Scammer In North Texas Sentenced To 3 Years In Prison For Luring Elderly Victims

A romance scammer having ties with a Nigerian crime syndicate worked from North Texas and lured elderly victims across the country.

A Horrendous Crime

A 36-year-old Nigerian man named Emanuel Stanley Orji was sentenced to three years in prison by Chief U.S. District Judge David Godbey. He is also supposed to pay a whopping amount of $418,030 for all that he gathered conning his victims.

The U.S. Attorney for North Texas, named Leigha Simonton said on Tuesday, the 10th of January, that Orji had pleaded guilty of fraud back in September. He was charged with around 10 other scammers after the FBI began a massive investigation in September ‘21.

His brother, 38-year-old Frederick Orji, had apparently pleaded guilty to the same crimes, to conspiracy to commit wire fraud in September 2022, received the same sentence in December, and was sentenced on Jan. 9, 2023 after the officials at the Federal Bureau of Investigation found that the organization that the Orji’s worked for, ran from the 14th of January, 2017 till 11th of July, 2017.

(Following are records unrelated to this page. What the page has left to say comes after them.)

-- ==== Sys2Proof/Tests/Slice0.lean ====
section
/-! SUPPORT. Tests: the well-formedness smoke, the manual's worked values, one step of each kind, and for every
obligation with hypotheses a state and operands that meet them. -/
set_option Elab.async false

namespace Sys2Proof.Tests

open Sys2Proof Sys2Proof.Machine

/-! ## Small states -/

/-- The part after a reset with strap value 1: the control page lies at 0x001000000 (1.5). -/
def base : State := { State.reset with path := { Path.reset with cpb := 1 } }

/-- A window entry. -/
def entry (kind object firstByte pages perFrame : Nat) : WindowEntry :=
  { base := BitVec.ofNat 64 firstByte, size := BitVec.ofNat 32 pages, kind := BitVec.ofNat 8 kind,
    object := BitVec.ofNat 8 object, perFrame := BitVec.ofNat 16 perFrame }

/-- The state with a window in entry k of the applied table. -/
def withWindow (k : Fin 16) (e : WindowEntry) (s : State) : State :=
  { s with path := { s.path with windows := s.path.windows.set k e } }

/-- The state in PASS-ONLY mode, no block having taken the entry. -/
def passOnly (s : State) : State :=
  { s with fault := { s.fault with mode := .passOnly, cause := some (.unknownTag 7) } }

/-- The state with a request of the part's own held by tag 64. -/
def holding (p : Purpose) (r : MemRequest) (s : State) : State :=
  let held : Issued := { purpose := p, request := r, stale := false }
  { s with path := { s.path with pool := s.path.pool.set (0 : Fin 32) (some held) } }

/-- The state with a command handed to its owner. -/
def handing (h : Handed) (s : State) : State :=
  { s with command := { s.command with state := .executing, handed := some h } }

/-- The state with a bad parity in entry k. -/
def badEntry (k : Fin 16) (s : State) : State :=
  { s with path := { s.path with parityBad := s.path.parityBad.set k true } }

/-- The state with one request under fabric tag 9 outstanding. -/
def outstanding (s : State) : State :=
  { s with path := { s.path with
      tags := s.path.tags.set (9 : Fin 64) { forwarded := 1, intercepted := 0, address := beatOf 0x2000 } } }

/-- A read under tag 9. -/
def readFrom (byte beats : Nat) : Request := { addr := beatOf byte, tag := 9, burst := .read beats }

/-- A write of full beats of one value under tag 9. -/
def writeTo (byte value beats : Nat) : Request :=
  { addr := beatOf byte, tag := 9
    burst := .write (List.replicate beats { data := BitVec.ofNat 64 value, enables := 0xFF }) }

/-- A one-beat write with chosen enables under tag 9. -/
def writeSome (byte value enables : Nat) : Request :=
  { addr := beatOf byte, tag := 9
    burst := .write [{ data := BitVec.ofNat 64 value, enables := BitVec.ofNat 8 enables }] }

The operation scammed the elderly citizens of hundreds of dollars, often emptying the victim’s entire life savings. pleaded guilty The documents presented in the court show that the Orji brothers and the others involved in this gruesome scam, seized the attention of elders, specifically those who were divorced or estranged from their partners in one way or another in Michigan and California. The accused suspects created fake profiles on fake dating sites looking for their prey.

The Extravagant Storytelling

After having established themselves as peculiar identities vastly different from their own truth, they knitted fake stories about how they needed money for taxes, to pay off debt, merely travel, or even to fight custody battles. This led to the victims trusting and pitying them. Once they had garnered their trust, they conned them tens of thousands of dollars at one go. The banks they used were Arlington and DeSoto. In documents presented to the court, the Orji’s had confessed to the fact that once they had finished extracting money from all their victims’ accounts, they stopped talking to them. Five other people are accused along with the Orji brothers in this case. An estimate by the FBI confirms that more than 20,000 people have lost a total sum of $ 500 million since 2020.

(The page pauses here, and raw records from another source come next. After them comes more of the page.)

/-- Settles O13: a command's step takes one event and answers, and an idle or reset step sends no response. -/
theorem everyCommandIsAnsweredByItsStep : Obligations.EveryCommandIsAnsweredByItsStep := by
  refine ⟨fun s cmd din rest hp => ?_, fun s t hp h => ?_⟩
  · obtain ⟨t, h⟩ := stepsOn s
    obtain ⟨-, code, hrsp⟩ := step_command_keyed hp h
    exact ⟨t, _, h, step_command_pending hp h, hrsp⟩
  · rcases step_no_command_next hp h with rfl | ⟨rest, rfl⟩
    · exact .inl rfl
    · exact .inr rfl

/-- Settles O15: the response of a served command is the response word of KEYED after it (`step_command_keyed`). -/
theorem responseWordHasItsFormat : Obligations.ResponseWordHasItsFormat := by
  refine ⟨⟨rfl, rfl, rfl, rfl, rfl⟩, fun s t cmd din rest hp h => ?_⟩
  obtain ⟨-, code, hrsp⟩ := step_command_keyed hp h
  have hcode : rspCode (responseWord t.keyed code) = statusCode code := rspCode_responseWord _ _
  refine ⟨_, code, hrsp, responseWord_high _ _, rspKeyed_responseWord _ _, hcode, ?_⟩
  exact (congrArg BitVec.toNat hcode).trans_le (statusCode_le code)

/-! ## The DIN bytes a command reads -/

namespace SameButDin

theorem config (h : SameButDin s t) : t.config = s.config := by rw [h]
theorem keyed (h : SameButDin s t) : t.keyed = s.keyed := by rw [h]
theorem ctr (h : SameButDin s t) : t.ctr = s.ctr := by rw [h]; rfl
theorem matrix (h : SameButDin s t) : t.matrix = s.matrix := by rw [h]; rfl

/-- Answering alike keeps the agreement; `respond` and `raise` are answers. -/
theorem answer (h : SameButDin s t) (code : Status) (out : Bus) : SameButDin (s.answer code out) (t.answer code out) := by
  rw [h]; rfl

theorem load (h : SameButDin s t) (key : Vector Word 8) (nonce : Vector Word 2) :
    SameButDin (s.load key nonce) (t.load key nonce) := by
  rw [h]; rfl

theorem setCtr (h : SameButDin s t) (n : Position) : SameButDin (s.setCtr n) (t.setCtr n) := by
  rw [h]; rfl

/-- With all 64 bytes alike nothing is left to differ. -/
theorem eq_of_din (h : SameButDin s t) (hd : ∀ k (_ : k < 64), t.din[k] = s.din[k]) : t = s := by
  rw [h, Vector.ext hd]

end SameButDin

/-- Both outcomes are next states, and these agree in everything but DIN. -/
def NextSameButDin (o o' : Host.Outcome State Fault Refusal) : Prop :=
  ∃ s t, o = .next s ∧ o' = .next t ∧ SameButDin s t

theorem NextSameButDin.next (h : SameButDin s t) : NextSameButDin (.next s) (.next t) := ⟨s, t, rfl, rfl, h⟩

/-- INIT reads DIN[0..39] when its lengths are legal, and no byte when they are not (R84, R146). -/
theorem execInit_sameButDin {klen nlen : Fin 256} (h : SameButDin s t)
    (hd : ∀ k (_ : k < 64), k < dinBytesRead (.init klen nlen) → t.din[k] = s.din[k]) :
    NextSameButDin (execInit klen nlen s) (execInit klen nlen t) := by
  unfold execInit
  split
  · exact .next (h.answer .invalidLength zeroBus)
  · next hlen =>
    have hread : dinBytesRead (.init klen nlen) = 40 := if_pos (by simpa using hlen)
    have hd40 : ∀ k (hk : k < 40), t.din[k] = s.din[k] := fun k hk => hd k (by omega) (hread ▸ hk)
    rw [busKey_congr hd40, busNonce_congr hd40]
    exact .next ((h.load _ _).answer .ok zeroBus)

/-- SET_POS reads DIN[0..7] (R84). -/
theorem execSetPos_sameButDin (h : SameButDin s t) (hd : ∀ k (_ : k < 8), t.din[k] = s.din[k]) :
    NextSameButDin (execSetPos s) (execSetPos t) := by
  unfold execSetPos
  rw [h.keyed, busPosition_congr hd]
  split
  · exact .next (h.answer .notInitialised zeroBus)
  · exact .next ((h.setCtr _).answer .ok zeroBus)

/-- GET_POS reads no DIN byte (R84). -/
theorem execGetPos_sameButDin (h : SameButDin s t) : NextSameButDin (execGetPos s) (execGetPos t) := by
  unfold execGetPos
  rw [h.keyed, h.ctr]
  split
  · exact .next (h.answer .notInitialised zeroBus)
  · exact .next (h.answer .ok _)

/-- GEN_BLOCK reads no DIN byte (R84). -/
theorem execGenBlock_sameButDin (h : SameButDin s t) : NextSameButDin (execGenBlock s) (execGenBlock t) := by
  unfold execGenBlock
  rw [h.keyed, h.ctr, h.config, h.matrix]
  split
  · exact .next (h.answer .notInitialised zeroBus)
  · split
    · exact .next (h.answer .counterExhausted zeroBus)
    · exact .next ((h.setCtr _).answer .ok _)

/-- GET_INFO reads no DIN byte (R84). -/
theorem execGetInfo_sameButDin (h : SameButDin s t) : NextSameButDin (execGetInfo s) (execGetInfo t) := by
  unfold execGetInfo
  rw [h.config]
  exact .next (h.answer .ok _)

/-- A command ignores the DIN bytes outside its row of R84 (R83). -/
theorem exec_sameButDin (i : Instr) (h : SameButDin s t)
    (hd : ∀ k (_ : k < 64), k < dinBytesRead i → t.din[k] = s.din[k]) : NextSameButDin (exec i s) (exec i t) := by
  cases i with
  | init klen nlen => exact execInit_sameButDin h hd
  | setPos => exact execSetPos_sameButDin h fun k hk => hd k (by omega) hk
  | getPos => exact execGetPos_sameButDin h
  | genBlock => exact execGenBlock_sameButDin h
  | getInfo => exact execGetInfo_sameButDin h
  | qround | dround | permute =>
    rw [h.eq_of_din fun k hk => hd k hk hk]
    exact .next rfl

/-- Settles O51, from what each command reads of DIN. -/
theorem unreadDinBytesAreIgnored : Obligations.UnreadDinBytesAreIgnored := by
  intro i s t s' h hd hs
  obtain ⟨u, t', hu, ht, hut⟩ := exec_sameButDin i h hd
  obtain rfl : s' = u := Host.Outcome.next.inj (hs.symm.trans hu)
  exact ⟨t', ht, hut⟩

end Machine

end Sys2Proof
end

section
/-! PROOFS. The round family: the quarter-round's steps (spec 40_round_function.md R100), the rounds as stages on a partition of the
positions, and from that their order (R105) and their inverses (R108), the zero vector (R107), and the commands QROUND, DROUND and
PERMUTE (R109 to R114). -/

namespace Sys2Proof.Machine

/-! ## The quarter-round -/

/-- Settles O34: the intermediate vectors are those of the four steps, each read by `getElem_mix`. -/
theorem quarterRoundIsFourStepsInOrder : Obligations.QuarterRoundIsFourStepsInOrder := by
  intro v a b c d
  refine ⟨_, _, _, getElem_mix v b a d 7, getElem_mix _ c b a 9, getElem_mix _ d c b 13, getElem_mix _ a d c 18,
    fun i ha hb hc hd => ?_⟩
  exact getElem_quarterRound_of_notMem (p := (a, b, c, d)) (by simp [Quad.toList, ha, hb, hc, hd])

theorem rotl_zero (n : Nat) : rotl 0 n = 0#32 := BitVec.eq_of_getLsbD_eq fun k _ => by simp [rotl]

/-- A step whose two addends are zero changes nothing, whatever its target holds. -/
theorem mix_eq_self {v : WordVec} {x y : Fin 16} (hx : v[x] = 0) (hy : v[y] = 0) (t : Fin 16) (n : Nat) : mix v t x y n = v := by
  have hrotl : rotl (v[x] + v[y]) n = 0#32 := by rw [hx, hy]; exact rotl_zero n
  refine wordVec_ext fun i => ?_
  rw [getElem_mix, hrotl, BitVec.xor_zero]
  split
  · next h => rw [h]
  · rfl

/-! ## The rounds as stages on a partition of the positions -/

/-- The tuples of the column round (R102). -/
def columnTuples : List Quad := [(0, 4, 8, 12), (5, 9, 13, 1), (10, 14, 2, 6), (15, 3, 7, 11)]

/-- The tuples of the row round (R103). -/
def rowTuples : List Quad := [(0, 1, 2, 3), (5, 6, 7, 4), (10, 11, 8, 9), (15, 12, 13, 14)]

/-- The stages of a list of tuples, in its order. -/
def stages (l : List Quad) (v : WordVec) : WordVec := l.foldl quarterRoundAt v

theorem stages_cons (p : Quad) (l : List Quad) (v : WordVec) : stages (p :: l) v = stages l (quarterRoundAt v p) := rfl

theorem columnRound_eq_stages (v : WordVec) : columnRound v = stages columnTuples v := rfl

theorem rowRound_eq_stages (v : WordVec) : rowRound v = stages rowTuples v := rfl

/-- Every position stands in exactly one place of the tuples (R105). -/
def Partitions (l : List Quad) : Prop := (l.flatMap Quad.toList).Perm (List.finRange 16)

theorem columnTuples_partitions : Partitions columnTuples := by unfold Partitions; decide

theorem rowTuples_partitions : Partitions rowTuples := by unfold Partitions; decide

/-- A position outside every tuple passes through the stages. -/
theorem getElem_stages_of_notMem {l : List Quad} {i : Fin 16} (h : ∀ p ∈ l, i ∉ p.toList) (v : WordVec) :
    (stages l v)[i] = v[i] := by
  induction l generalizing v with
  | nil => rfl
  | cons p l ih =>
    rw [stages_cons, ih fun q hq => h q (List.mem_cons_of_mem p hq),
      getElem_quarterRound_of_notMem (h p List.mem_cons_self)]

/-- Stages of distinct positions are undone one by one, the last one first (R108). -/
theorem stages_bijective {l : List Quad} (h : ∀ p ∈ l, p.toList.Nodup) : Function.Bijective (stages l) := by
  induction l with
  | nil => exact Function.bijective_id
  | cons p l ih =>
    exact (ih fun q hq => h q (List.mem_cons_of_mem p hq)).comp (quarterRound_bijective (h p List.mem_cons_self))

namespace Partitions

variable {l m : List Quad}

theorem perm (h : Partitions l) (hm : m.Perm l) : Partitions m := (hm.flatMap_right Quad.toList).trans h

theorem nodup (h : Partitions l) : (l.flatMap Quad.toList).Nodup := h.nodup_iff.2 (List.nodup_finRange 16)

/-- The four positions of a tuple are distinct. -/
theorem nodup_toList (h : Partitions l) : ∀ p ∈ l, p.toList.Nodup := (List.nodup_flatMap.1 h.nodup).1

/-- No two tuples share a position. -/
theorem pairwise_disjoint (h : Partitions l) : l.Pairwise fun p q => p.toList.Disjoint q.toList :=
  (List.nodup_flatMap.1 h.nodup).2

The Federal Bureau of Investigation’s Dallas Field Office, Homeland Security Investigations Dallas Field Office, and IRS – Criminal Investigation led all the aforesaid investigations after getting sufficient assistance from the Department of Labor Office of Inspector General, U.S. Citizenship & Immigration Services, and the U.S. Department of State’s Diplomatic Security Service (DSS). After an intensive investigation, all the accused have been taken into custody and strict action against them has begun.

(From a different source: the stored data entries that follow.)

-- ==== Sys2Proof/Syntax.lean ====
section
/-! DEFINITION. The commands of the block: one constructor for each row of the opcode table, with its operands, and the
types that name cores, writers and the parties of a command. -/

namespace Sys2Proof

/-- A Limdon core (R172): a tile core by quire and physical position, a curator, or the keeper core. -/
inductive CoreId where
  | tile (q : Fin 64) (j : Fin 17)
  | curator (w : World)
  | keeper
deriving DecidableEq, Repr

/-- Who writes a control register (R5, R19): a curator of a world, or the keeper core, which belongs to neither. -/
inductive Writer where
  | cur (w : World)
  | kpr
deriving DecidableEq, Repr

/-- The condition codes of CMP (R200). -/
inductive Cond where
  | eq | ne | lt | ge | gt | le | ltu | geu | gtu | leu | feq | flt | fle | fun_ | fne
deriving DecidableEq, Repr

/-- A bulk-plane packet (R121, R122): a far load's reply, a granule of write-through, a far store, or a granule of an image load
or of a curator's bulk transfer. -/
inductive Packet where
  | farLoad (c : CoreId) (i : Fin 6)
  | writeThrough (q : Fin 64) (j : Fin 17)
  | farStore (c : CoreId) (i : Fin 32)
  | granule (a : BitVec 40)
deriving DecidableEq, Repr

/-- The registers whose write names or funds a GDDR7 activity (R253). -/
inductive ActReg where
  | act (a : Fin 64)
  | tfol (i : Fin 1088)
  | gal (h : Fin 4)
deriving DecidableEq, Repr

/-- What a scrubber reads (R301): the next gathering of a channel, error patterns falling on its granule `g`, or one granule of an
on-chip memory by its folded address. -/
inductive Scrub where
  | chan (c g : Fin 8)
  | granule (a : BitVec 40)
deriving DecidableEq, Repr

/-- A block of the line coding of a Maldex frame (R313): start with frame bytes 0–6, data with 8 bytes, terminate with the
remaining 0–7 bytes, and any other control block. -/
inductive LineBlock where
  | start (d : List Byte)
  | data (d : List Byte)
  | term (d : List Byte)
  | other
deriving DecidableEq, Repr

/-- A character that a UART's line has completed (R351, R357): its data, parity and stop bits as sampled, and, for a receiver
whose last character was a break, whether the line was high for one bit time before its start bit. `back` counts the writes of
SER_BAUD since the start bit (R352); `read`: a read of SER_DATA frees the head of the queue in the same cycle (R359). -/
structure RxChar where
  data : Byte
  par : Bool
  stop : Bool
  stop2 : Bool := true
  gap : Bool := true
  back : Nat := 0
  read : Bool := false
deriving DecidableEq, Repr

/-- What a host has set in a port's configuration header and MSI-X table (R360, R371): MSI-X enable, masked vectors, Bus Master
Enable, and the D3hot power state. -/
structure HostCfg where
  msix : Bool
  mask : BitVec 16
  bme : Bool := true
  d3 : Bool := false
deriving DecidableEq, Repr

/-- The writable registers of a region-table entry (R289). -/
inductive RgnReg where
  | base | lim | attr
deriving DecidableEq, Repr

/-- A host's access to a BAR: a read of a number of bytes, or a write of bytes (R364, R366). -/
inductive HostOp where
  | read (len : Nat)
  | write (bytes : List Byte)
deriving DecidableEq, Repr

After this case came into the limelight, Tinder, Match, Hinge, and a few other dating sites have put up a public awareness campaign to make sure the daters know how to use the sites in a safe and secure manner as well as stay away from online frauds of all kinds. Starting from the 10th of January, users of these sites along with a few others will begin to receive messages that alert them on figuring out how to differentiate between a genuine consumers and scammers.